[Saved data entries]
----------
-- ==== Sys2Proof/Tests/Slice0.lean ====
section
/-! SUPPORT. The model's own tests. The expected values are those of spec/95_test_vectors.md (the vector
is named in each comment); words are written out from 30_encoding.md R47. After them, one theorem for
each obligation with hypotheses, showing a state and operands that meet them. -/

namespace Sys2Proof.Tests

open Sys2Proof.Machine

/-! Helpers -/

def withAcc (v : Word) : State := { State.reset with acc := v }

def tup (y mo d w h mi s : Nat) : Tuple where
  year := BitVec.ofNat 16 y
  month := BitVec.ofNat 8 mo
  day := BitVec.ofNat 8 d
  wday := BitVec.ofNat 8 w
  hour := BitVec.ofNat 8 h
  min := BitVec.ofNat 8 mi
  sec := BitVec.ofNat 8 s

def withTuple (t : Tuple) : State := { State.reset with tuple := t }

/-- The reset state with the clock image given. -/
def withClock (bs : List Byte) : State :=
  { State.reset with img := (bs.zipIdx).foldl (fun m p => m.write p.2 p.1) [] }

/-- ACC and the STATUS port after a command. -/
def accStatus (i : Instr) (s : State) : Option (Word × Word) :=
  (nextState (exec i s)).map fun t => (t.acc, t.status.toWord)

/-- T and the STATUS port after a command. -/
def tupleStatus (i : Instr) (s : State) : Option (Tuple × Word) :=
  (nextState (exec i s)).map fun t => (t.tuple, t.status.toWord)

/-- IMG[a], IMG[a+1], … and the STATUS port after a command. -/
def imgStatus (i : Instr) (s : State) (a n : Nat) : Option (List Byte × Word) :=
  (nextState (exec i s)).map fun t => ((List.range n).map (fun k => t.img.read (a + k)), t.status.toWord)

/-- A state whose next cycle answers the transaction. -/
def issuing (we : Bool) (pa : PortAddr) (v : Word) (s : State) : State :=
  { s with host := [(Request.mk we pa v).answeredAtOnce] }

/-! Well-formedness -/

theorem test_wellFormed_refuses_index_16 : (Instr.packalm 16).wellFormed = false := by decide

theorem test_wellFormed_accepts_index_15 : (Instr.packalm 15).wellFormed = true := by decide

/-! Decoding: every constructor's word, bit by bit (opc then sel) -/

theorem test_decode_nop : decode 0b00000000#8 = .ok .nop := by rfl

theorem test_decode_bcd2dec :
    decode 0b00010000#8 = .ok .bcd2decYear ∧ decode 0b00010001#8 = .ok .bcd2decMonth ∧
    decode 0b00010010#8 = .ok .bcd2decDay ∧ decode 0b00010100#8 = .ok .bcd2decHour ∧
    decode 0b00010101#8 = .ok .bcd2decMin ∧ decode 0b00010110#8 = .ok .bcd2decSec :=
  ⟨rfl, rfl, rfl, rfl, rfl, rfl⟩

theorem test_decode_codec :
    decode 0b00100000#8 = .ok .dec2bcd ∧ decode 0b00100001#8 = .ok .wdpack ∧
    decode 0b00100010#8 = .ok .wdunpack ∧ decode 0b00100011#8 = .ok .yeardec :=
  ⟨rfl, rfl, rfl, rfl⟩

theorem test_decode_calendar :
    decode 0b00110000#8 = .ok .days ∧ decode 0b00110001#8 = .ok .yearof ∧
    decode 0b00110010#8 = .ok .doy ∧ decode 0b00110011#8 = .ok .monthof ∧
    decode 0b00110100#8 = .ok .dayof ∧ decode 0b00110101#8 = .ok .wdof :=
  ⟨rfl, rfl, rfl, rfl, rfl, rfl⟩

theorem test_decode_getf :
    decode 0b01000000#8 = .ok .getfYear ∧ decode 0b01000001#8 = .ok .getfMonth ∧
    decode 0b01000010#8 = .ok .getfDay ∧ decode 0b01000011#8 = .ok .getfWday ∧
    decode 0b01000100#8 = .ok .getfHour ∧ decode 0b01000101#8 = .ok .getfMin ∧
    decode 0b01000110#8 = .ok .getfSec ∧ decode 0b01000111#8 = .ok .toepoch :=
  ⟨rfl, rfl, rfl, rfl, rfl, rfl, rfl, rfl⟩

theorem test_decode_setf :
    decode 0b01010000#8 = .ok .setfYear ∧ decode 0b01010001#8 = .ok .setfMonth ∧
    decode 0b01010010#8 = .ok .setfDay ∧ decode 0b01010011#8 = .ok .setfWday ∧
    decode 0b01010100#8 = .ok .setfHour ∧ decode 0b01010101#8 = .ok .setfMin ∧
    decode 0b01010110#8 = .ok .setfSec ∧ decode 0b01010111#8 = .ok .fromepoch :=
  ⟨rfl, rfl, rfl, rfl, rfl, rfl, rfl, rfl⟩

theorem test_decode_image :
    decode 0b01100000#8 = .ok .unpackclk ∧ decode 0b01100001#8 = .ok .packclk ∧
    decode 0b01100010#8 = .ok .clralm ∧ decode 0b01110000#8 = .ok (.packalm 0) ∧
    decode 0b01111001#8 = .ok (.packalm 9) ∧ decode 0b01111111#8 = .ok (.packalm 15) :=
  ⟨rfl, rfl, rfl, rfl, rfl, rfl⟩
----------
● Instructions to follow
Please transcribe the records exactly from their first line through the line holding "(nextState (exec i s)).map fun t => (t.tuple, t.status.toWord)", and leave out all others.

● Solution
-- ==== Sys2Proof/Tests/Slice0.lean ====
section
/-! SUPPORT. The model's own tests. The expected values are those of spec/95_test_vectors.md (the vector
is named in each comment); words are written out from 30_encoding.md R47. After them, one theorem for
each obligation with hypotheses, showing a state and operands that meet them. -/

namespace Sys2Proof.Tests

open Sys2Proof.Machine

/-! Helpers -/

def withAcc (v : Word) : State := { State.reset with acc := v }

def tup (y mo d w h mi s : Nat) : Tuple where
  year := BitVec.ofNat 16 y
  month := BitVec.ofNat 8 mo
  day := BitVec.ofNat 8 d
  wday := BitVec.ofNat 8 w
  hour := BitVec.ofNat 8 h
  min := BitVec.ofNat 8 mi
  sec := BitVec.ofNat 8 s

def withTuple (t : Tuple) : State := { State.reset with tuple := t }

/-- The reset state with the clock image given. -/
def withClock (bs : List Byte) : State :=
  { State.reset with img := (bs.zipIdx).foldl (fun m p => m.write p.2 p.1) [] }

/-- ACC and the STATUS port after a command. -/
def accStatus (i : Instr) (s : State) : Option (Word × Word) :=
  (nextState (exec i s)).map fun t => (t.acc, t.status.toWord)

/-- T and the STATUS port after a command. -/
def tupleStatus (i : Instr) (s : State) : Option (Tuple × Word) :=
  (nextState (exec i s)).map fun t => (t.tuple, t.status.toWord)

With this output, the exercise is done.